──────── RECORDS SUPPLIED ────────
-- ==== Sys2Proof/Word.lean ====
section
/-! DEFINITION. The word types of the model: a byte, the 4,096-byte block every slot-cell moves (R33),
and the trailer of a member sector (R98). -/

namespace Sys2Proof

/-- One byte. -/
abbrev Byte := BitVec 8

/-- One block of 4,096 bytes: byte `j` is bits `8j+7` to `8j` (R33). -/
abbrev Block := BitVec 32768

/-- The 16-byte trailer of a member sector, little-endian (R98). -/
abbrev Trailer := BitVec 128

/-- A 512-bit digest or key (R8, R408). -/
abbrev Digest := BitVec 512

end Sys2Proof
end

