-- ==== Sys2Proof/Syntax.lean ====
section
/-! DEFINITION. The commands of the KA2460: one constructor per row of the table of operations, with what the outside
supplies. -/

namespace Sys2Proof

/-- What a host or endpoint I/O command is (R311, R505). -/
inductive CmdOp where
  | read | write | flush | writeZeroes | dsm | resRegister | resAcquire | resRelease | resReport
  | roomOpen | roomModify | roomClose | other
  deriving DecidableEq, Repr

/-- Where a command came from: an association, the service endpoint, or a connection that has no association yet (R68,
R306, R506). -/
inductive CmdSrc where
  | assoc (index : Nat) | endpoint | conn (qpn : Nat)
  deriving DecidableEq, Repr

/-- An I/O command capsule, or a command fetched by the endpoint, as its fields (R71, R105, R311, R313, R331, R280). -/
structure Capsule where
  /-- The sender. -/
  src : CmdSrc := .endpoint
  /-- The connection's controller queue-pair number. -/
  qpn : Nat := 0
  /-- The submission queue. -/
  sqid : Nat := 0
  /-- The command identifier. -/
  cid : Nat := 0
  /-- The command. -/
  op : CmdOp := .other
  /-- The namespace. -/
  nsid : Nat := 0
  /-- The first LBA. -/
  slba : Nat := 0
  /-- Blocks. -/
  nlb : Nat := 0
  /-- Force Unit Access. -/
  fua : Bool := false
  /-- A field the table of commands marks as refused is set (PRINFO, DTYPE, PSDT of the endpoint; R311, R505). -/
  refused : Bool := false
  /-- Deallocate attribute of Dataset Management. -/
  ad : Bool := false
  /-- Ranges of Dataset Management: first LBA, blocks. -/
  ranges : List (Nat × Nat) := []
  /-- The data descriptor is one Keyed SGL Data Block descriptor. -/
  keyed : Bool := true
  /-- Its sub type. -/
  sub : Nat := 0
  /-- Its address field. -/
  address : Nat := 0
  /-- Its key field. -/
  key : Nat := 0
  /-- Command-specific words of the reservation and room commands: action, type, flags, length; of a Read or Write of the
  endpoint the pages of its PRP entries. -/
  cdw : List Nat := []
  /-- Message number of its capsule on a spread connection. -/
  msg : Nat := 0
  /-- Data carried for a command of that kind: reservation keys. -/
  keys : List Nat := []
  deriving DecidableEq, Repr

/-- A packet of a connection as it arrives (R263 to R301): what its headers say and what the engine finds. -/
structure Packet where
  /-- Destination QP number. -/
  qpn : Nat := 0
  /-- SPI of its ESP header, 32 bits, where it has one. -/
  spi : Option Nat := none
  /-- ESP sequence number. -/
  seq : Nat := 0
  /-- Its ICV passes. -/
  icv : Bool := true
  /-- Marked CE. -/
  ce : Bool := false
  /-- Base transport opcode. -/
  opcode : Nat := 0
  /-- PSN. -/
  psn : Nat := 0
  /-- The waypoint header of a spread-mode packet, 16 bytes (R293); none in standard mode. -/
  waypoint : List Byte := []
  /-- Total bytes of a standard-mode message: the DMA length of its RETH. -/
  dmaLength : Nat := 0
  /-- Payload bytes of this packet. -/
  bytes : Nat := 4096
  /-- R_Key. -/
  key : Nat := 0
  /-- Virtual address of the message's start. -/
  address : Nat := 0
  /-- The pull a READ response answers: its arrival sequence. -/
  arrival : Nat := 0
  /-- The LBA of that pull. -/
  lba : Nat := 0
  /-- Staged frame that brought it, 0 none. -/
  frame : Nat := 0
  /-- Payload as it is on the wire, under the transport protection. -/
  data : Block := 0
  /-- The capsule a SEND carries. -/
  cap : Capsule := {}
  /-- PSN, or message number, an Acknowledge names. -/
  number : Nat := 0
  /-- NAK code of an Acknowledge that is one: 0 PSN Sequence Error, 1 Invalid Request, 2 Remote Access Error. -/
  nak : Option Nat := none
  /-- Steward work queue whose head transfer an Acknowledge ends. -/
  work : Option Nat := none
  /-- Packets of its message a SACK shows received. -/
  got : List Nat := []
  deriving DecidableEq, Repr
────────
Please repeat every entry, exactly as it was written.

-- ==== Sys2Proof/Word.lean ====
section
/-! DEFINITION. The word types of the model: a byte, the 4,096-byte block every slot-cell moves (R33),
and the trailer of a member sector (R98). -/

namespace Sys2Proof

/-- One byte. -/
abbrev Byte := BitVec 8

/-- One block of 4,096 bytes: byte `j` is bits `8j+7` to `8j` (R33). -/
abbrev Block := BitVec 32768

/-- The 16-byte trailer of a member sector, little-endian (R98). -/
abbrev Trailer := BitVec 128

/-- A 512-bit digest or key (R8, R408). -/
abbrev Digest := BitVec 512

end Sys2Proof
end

-- ==== Sys2Proof/Syntax.lean ====
section
/-! DEFINITION. The commands of the KA2460: one constructor per row of the table of operations, with what the outside
supplies. -/

namespace Sys2Proof

/-- What a host or endpoint I/O command is (R311, R505). -/
inductive CmdOp where
  | read | write | flush | writeZeroes | dsm | resRegister | resAcquire | resRelease | resReport
  | roomOpen | roomModify | roomClose | other
  deriving DecidableEq, Repr

/-- Where a command came from: an association, the service endpoint, or a connection that has no association yet (R68,
R306, R506). -/
inductive CmdSrc where
  | assoc (index : Nat) | endpoint | conn (qpn : Nat)
  deriving DecidableEq, Repr

/-- An I/O command capsule, or a command fetched by the endpoint, as its fields (R71, R105, R311, R313, R331, R280). -/
structure Capsule where
  /-- The sender. -/
  src : CmdSrc := .endpoint
  /-- The connection's controller queue-pair number. -/
  qpn : Nat := 0
  /-- The submission queue. -/
  sqid : Nat := 0
  /-- The command identifier. -/
  cid : Nat := 0
  /-- The command. -/
  op : CmdOp := .other
  /-- The namespace. -/
  nsid : Nat := 0
  /-- The first LBA. -/
  slba : Nat := 0
  /-- Blocks. -/
  nlb : Nat := 0
  /-- Force Unit Access. -/
  fua : Bool := false
  /-- A field the table of commands marks as refused is set (PRINFO, DTYPE, PSDT of the endpoint; R311, R505). -/
  refused : Bool := false
  /-- Deallocate attribute of Dataset Management. -/
  ad : Bool := false
  /-- Ranges of Dataset Management: first LBA, blocks. -/
  ranges : List (Nat × Nat) := []
  /-- The data descriptor is one Keyed SGL Data Block descriptor. -/
  keyed : Bool := true
  /-- Its sub type. -/
  sub : Nat := 0
  /-- Its address field. -/
  address : Nat := 0
  /-- Its key field. -/
  key : Nat := 0
  /-- Command-specific words of the reservation and room commands: action, type, flags, length; of a Read or Write of the
  endpoint the pages of its PRP entries. -/
  cdw : List Nat := []
  /-- Message number of its capsule on a spread connection. -/
  msg : Nat := 0
  /-- Data carried for a command of that kind: reservation keys. -/
  keys : List Nat := []
  deriving DecidableEq, Repr

/-- A packet of a connection as it arrives (R263 to R301): what its headers say and what the engine finds. -/
structure Packet where
  /-- Destination QP number. -/
  qpn : Nat := 0
  /-- SPI of its ESP header, 32 bits, where it has one. -/
  spi : Option Nat := none
  /-- ESP sequence number. -/
  seq : Nat := 0
  /-- Its ICV passes. -/
  icv : Bool := true
  /-- Marked CE. -/
  ce : Bool := false
  /-- Base transport opcode. -/
  opcode : Nat := 0
  /-- PSN. -/
  psn : Nat := 0
  /-- The waypoint header of a spread-mode packet, 16 bytes (R293); none in standard mode. -/
  waypoint : List Byte := []
  /-- Total bytes of a standard-mode message: the DMA length of its RETH. -/
  dmaLength : Nat := 0
  /-- Payload bytes of this packet. -/
  bytes : Nat := 4096
  /-- R_Key. -/
  key : Nat := 0
  /-- Virtual address of the message's start. -/
  address : Nat := 0
  /-- The pull a READ response answers: its arrival sequence. -/
  arrival : Nat := 0
  /-- The LBA of that pull. -/
  lba : Nat := 0
  /-- Staged frame that brought it, 0 none. -/
  frame : Nat := 0
  /-- Payload as it is on the wire, under the transport protection. -/
  data : Block := 0
  /-- The capsule a SEND carries. -/
  cap : Capsule := {}
  /-- PSN, or message number, an Acknowledge names. -/
  number : Nat := 0
  /-- NAK code of an Acknowledge that is one: 0 PSN Sequence Error, 1 Invalid Request, 2 Remote Access Error. -/
  nak : Option Nat := none
  /-- Steward work queue whose head transfer an Acknowledge ends. -/
  work : Option Nat := none
  /-- Packets of its message a SACK shows received. -/
  got : List Nat := []
  deriving DecidableEq, Repr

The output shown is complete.